→ Work item
From the entries below, output the line with "elems : List VTarget" and each following line up to and including the line with "w : Tab Nat", exactly as written.

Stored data
⟨

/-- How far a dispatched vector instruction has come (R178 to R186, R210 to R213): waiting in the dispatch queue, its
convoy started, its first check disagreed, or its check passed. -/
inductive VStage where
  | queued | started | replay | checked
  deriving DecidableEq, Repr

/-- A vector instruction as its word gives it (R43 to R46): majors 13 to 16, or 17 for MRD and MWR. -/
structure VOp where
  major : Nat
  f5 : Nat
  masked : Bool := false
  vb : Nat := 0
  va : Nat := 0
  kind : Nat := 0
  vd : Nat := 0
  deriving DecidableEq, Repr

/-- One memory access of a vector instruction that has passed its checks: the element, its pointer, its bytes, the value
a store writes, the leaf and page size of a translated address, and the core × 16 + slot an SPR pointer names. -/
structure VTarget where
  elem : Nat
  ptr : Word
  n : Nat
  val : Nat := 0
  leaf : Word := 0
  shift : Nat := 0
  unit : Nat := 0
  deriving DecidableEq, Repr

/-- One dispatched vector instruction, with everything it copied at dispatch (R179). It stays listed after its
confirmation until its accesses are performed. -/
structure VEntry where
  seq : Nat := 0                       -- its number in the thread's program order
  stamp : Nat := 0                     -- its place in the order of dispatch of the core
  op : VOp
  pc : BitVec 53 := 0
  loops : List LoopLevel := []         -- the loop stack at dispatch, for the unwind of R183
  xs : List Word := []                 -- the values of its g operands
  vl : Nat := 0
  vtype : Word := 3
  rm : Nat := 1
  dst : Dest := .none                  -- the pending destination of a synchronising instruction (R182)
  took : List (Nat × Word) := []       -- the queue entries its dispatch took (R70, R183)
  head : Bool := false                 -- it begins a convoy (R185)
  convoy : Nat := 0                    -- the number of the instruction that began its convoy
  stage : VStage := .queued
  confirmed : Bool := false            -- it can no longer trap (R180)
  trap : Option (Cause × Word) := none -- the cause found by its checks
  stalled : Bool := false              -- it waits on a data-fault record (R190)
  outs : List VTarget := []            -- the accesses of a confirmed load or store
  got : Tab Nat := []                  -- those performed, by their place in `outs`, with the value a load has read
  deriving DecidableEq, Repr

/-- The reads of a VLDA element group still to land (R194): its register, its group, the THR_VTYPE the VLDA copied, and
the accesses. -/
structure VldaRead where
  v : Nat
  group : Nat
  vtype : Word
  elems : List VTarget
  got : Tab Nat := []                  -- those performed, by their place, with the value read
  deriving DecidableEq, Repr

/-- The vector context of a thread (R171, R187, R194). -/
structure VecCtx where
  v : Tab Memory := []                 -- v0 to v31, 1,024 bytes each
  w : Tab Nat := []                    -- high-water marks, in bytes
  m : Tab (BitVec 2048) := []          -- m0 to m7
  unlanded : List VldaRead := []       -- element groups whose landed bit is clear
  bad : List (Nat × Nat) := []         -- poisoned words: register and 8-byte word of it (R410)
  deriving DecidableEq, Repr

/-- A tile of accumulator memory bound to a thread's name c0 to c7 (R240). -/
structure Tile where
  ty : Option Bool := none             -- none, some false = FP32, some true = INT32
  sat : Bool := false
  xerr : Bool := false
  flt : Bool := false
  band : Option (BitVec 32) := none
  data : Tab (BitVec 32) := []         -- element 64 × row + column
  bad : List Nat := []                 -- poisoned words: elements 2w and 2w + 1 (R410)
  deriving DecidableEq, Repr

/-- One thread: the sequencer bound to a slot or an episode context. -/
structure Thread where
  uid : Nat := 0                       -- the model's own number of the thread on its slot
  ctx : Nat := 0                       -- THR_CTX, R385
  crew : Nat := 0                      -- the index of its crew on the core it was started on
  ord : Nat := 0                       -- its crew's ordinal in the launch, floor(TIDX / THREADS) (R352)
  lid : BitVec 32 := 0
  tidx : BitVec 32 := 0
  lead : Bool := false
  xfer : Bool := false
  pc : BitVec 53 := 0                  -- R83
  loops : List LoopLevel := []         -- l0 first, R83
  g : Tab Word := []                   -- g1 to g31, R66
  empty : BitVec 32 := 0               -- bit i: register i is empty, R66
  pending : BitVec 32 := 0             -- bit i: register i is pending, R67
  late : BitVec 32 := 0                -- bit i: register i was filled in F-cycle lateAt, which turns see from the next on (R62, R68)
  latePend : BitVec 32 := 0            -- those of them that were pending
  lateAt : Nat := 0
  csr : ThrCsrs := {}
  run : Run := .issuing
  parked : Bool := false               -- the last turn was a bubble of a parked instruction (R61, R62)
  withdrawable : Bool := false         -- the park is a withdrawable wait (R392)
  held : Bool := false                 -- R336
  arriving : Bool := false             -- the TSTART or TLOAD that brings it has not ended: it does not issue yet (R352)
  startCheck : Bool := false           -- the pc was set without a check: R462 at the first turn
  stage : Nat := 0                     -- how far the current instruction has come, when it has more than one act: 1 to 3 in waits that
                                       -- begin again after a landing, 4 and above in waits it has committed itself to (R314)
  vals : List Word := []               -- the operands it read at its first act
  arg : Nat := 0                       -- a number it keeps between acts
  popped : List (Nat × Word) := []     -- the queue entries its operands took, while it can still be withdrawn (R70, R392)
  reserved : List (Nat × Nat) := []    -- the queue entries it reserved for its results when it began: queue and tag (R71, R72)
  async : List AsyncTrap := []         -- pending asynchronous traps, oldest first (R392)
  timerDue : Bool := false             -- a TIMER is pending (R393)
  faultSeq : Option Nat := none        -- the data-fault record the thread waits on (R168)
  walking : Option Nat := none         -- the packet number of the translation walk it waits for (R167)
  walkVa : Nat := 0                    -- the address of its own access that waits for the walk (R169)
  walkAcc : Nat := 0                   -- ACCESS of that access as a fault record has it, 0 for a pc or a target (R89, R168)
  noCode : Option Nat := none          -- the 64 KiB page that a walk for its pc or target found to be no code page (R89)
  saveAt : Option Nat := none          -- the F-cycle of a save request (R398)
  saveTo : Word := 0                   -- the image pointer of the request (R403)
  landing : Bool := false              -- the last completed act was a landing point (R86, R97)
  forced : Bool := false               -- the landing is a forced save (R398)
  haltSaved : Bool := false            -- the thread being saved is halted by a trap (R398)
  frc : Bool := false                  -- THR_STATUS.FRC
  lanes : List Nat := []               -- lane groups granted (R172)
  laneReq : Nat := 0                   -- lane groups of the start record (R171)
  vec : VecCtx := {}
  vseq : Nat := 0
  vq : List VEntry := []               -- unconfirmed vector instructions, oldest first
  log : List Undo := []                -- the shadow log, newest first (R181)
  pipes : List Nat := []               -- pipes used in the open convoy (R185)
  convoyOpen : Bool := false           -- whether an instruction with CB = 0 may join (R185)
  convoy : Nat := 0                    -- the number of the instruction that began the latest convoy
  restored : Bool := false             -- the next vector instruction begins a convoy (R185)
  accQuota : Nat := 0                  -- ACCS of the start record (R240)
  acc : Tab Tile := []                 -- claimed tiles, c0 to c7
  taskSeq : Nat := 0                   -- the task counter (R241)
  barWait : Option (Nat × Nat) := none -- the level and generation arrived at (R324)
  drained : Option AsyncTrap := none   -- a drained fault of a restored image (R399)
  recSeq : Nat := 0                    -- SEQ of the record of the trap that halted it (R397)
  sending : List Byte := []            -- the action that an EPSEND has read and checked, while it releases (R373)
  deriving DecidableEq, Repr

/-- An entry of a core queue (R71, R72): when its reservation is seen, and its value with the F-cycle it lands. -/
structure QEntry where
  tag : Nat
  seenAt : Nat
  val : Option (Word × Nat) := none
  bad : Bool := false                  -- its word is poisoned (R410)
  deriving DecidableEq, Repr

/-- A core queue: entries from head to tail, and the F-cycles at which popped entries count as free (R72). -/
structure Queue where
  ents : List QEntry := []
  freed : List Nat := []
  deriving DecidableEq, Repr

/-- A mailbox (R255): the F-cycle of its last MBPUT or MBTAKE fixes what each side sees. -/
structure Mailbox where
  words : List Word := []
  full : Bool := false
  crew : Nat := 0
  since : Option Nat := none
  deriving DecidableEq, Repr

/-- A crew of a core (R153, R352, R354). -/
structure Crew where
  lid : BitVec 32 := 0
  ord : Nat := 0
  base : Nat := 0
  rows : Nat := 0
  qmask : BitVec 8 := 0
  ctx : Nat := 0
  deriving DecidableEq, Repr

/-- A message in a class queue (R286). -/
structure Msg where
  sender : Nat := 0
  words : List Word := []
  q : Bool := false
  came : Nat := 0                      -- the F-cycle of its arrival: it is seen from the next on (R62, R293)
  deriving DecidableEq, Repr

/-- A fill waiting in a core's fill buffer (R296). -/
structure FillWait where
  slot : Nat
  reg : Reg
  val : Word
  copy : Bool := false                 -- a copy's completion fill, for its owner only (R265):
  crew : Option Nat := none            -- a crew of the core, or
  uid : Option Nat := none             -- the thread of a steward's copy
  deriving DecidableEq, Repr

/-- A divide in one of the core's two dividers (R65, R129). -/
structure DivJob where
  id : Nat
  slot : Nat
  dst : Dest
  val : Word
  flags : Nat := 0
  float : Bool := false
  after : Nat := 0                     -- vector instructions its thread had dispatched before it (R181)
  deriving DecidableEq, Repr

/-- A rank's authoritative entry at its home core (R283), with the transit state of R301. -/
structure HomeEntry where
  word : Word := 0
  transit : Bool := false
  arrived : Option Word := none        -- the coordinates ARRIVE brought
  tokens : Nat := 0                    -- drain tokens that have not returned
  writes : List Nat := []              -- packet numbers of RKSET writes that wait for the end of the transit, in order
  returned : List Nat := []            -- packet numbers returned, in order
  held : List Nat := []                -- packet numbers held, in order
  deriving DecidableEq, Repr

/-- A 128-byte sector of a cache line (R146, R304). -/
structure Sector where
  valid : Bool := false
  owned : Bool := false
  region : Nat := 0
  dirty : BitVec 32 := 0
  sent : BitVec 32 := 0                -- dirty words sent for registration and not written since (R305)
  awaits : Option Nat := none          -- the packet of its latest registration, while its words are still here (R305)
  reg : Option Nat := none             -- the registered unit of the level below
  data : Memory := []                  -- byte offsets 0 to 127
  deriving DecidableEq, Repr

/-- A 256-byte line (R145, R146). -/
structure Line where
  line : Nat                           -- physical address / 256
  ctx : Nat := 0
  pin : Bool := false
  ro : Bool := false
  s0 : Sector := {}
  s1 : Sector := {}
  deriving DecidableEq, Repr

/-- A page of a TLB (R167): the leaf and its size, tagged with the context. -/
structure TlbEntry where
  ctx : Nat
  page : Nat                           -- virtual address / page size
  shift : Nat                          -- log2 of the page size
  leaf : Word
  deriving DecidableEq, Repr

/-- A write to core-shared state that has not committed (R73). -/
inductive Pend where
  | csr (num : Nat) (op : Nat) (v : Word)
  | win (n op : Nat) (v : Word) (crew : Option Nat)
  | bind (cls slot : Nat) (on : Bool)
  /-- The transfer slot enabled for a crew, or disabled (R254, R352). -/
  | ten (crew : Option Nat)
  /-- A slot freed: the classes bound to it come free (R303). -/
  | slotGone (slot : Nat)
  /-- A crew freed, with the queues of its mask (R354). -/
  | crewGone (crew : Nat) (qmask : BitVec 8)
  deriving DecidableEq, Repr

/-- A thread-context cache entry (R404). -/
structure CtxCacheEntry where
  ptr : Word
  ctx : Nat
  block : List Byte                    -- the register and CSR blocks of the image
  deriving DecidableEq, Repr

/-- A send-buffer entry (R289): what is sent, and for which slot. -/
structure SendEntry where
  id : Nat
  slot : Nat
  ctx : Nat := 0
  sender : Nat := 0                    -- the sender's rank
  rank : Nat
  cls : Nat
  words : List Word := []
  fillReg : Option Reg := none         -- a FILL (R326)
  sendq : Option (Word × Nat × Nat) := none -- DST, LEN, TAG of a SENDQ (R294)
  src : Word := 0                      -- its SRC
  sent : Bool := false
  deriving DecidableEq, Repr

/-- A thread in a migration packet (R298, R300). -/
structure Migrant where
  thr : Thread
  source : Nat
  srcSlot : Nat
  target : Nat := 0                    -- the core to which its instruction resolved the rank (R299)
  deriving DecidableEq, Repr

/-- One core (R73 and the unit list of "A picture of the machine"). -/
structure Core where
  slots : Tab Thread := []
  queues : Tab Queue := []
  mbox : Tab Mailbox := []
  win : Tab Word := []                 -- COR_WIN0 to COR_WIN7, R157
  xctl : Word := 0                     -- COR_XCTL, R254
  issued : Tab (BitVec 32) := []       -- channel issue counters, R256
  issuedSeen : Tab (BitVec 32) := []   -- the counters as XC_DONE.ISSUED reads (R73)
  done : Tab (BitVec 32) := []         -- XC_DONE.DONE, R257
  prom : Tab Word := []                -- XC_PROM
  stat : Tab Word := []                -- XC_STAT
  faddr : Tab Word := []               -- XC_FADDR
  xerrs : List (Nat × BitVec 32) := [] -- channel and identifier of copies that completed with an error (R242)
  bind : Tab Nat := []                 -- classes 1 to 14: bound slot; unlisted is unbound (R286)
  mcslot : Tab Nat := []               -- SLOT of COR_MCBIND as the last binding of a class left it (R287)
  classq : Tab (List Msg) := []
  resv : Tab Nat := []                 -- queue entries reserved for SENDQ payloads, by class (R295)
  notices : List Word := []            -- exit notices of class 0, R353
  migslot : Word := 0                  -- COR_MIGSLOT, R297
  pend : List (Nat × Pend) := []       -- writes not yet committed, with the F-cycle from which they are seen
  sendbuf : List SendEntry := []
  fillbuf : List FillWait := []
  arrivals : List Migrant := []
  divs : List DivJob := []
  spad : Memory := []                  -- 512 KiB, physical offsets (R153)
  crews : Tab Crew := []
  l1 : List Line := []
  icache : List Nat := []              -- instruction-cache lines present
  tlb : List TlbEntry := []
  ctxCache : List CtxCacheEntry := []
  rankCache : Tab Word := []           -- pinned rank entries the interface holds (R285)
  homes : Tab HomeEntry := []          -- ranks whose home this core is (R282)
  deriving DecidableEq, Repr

⟩

→ Result of the exercise
  elems : List VTarget
  got : Tab Nat := []                  -- those performed, by their place, with the value read
  deriving DecidableEq, Repr

/-- The vector context of a thread (R171, R187, R194). -/
structure VecCtx where
  v : Tab Memory := []                 -- v0 to v31, 1,024 bytes each
  w : Tab Nat := []                    -- high-water marks, in bytes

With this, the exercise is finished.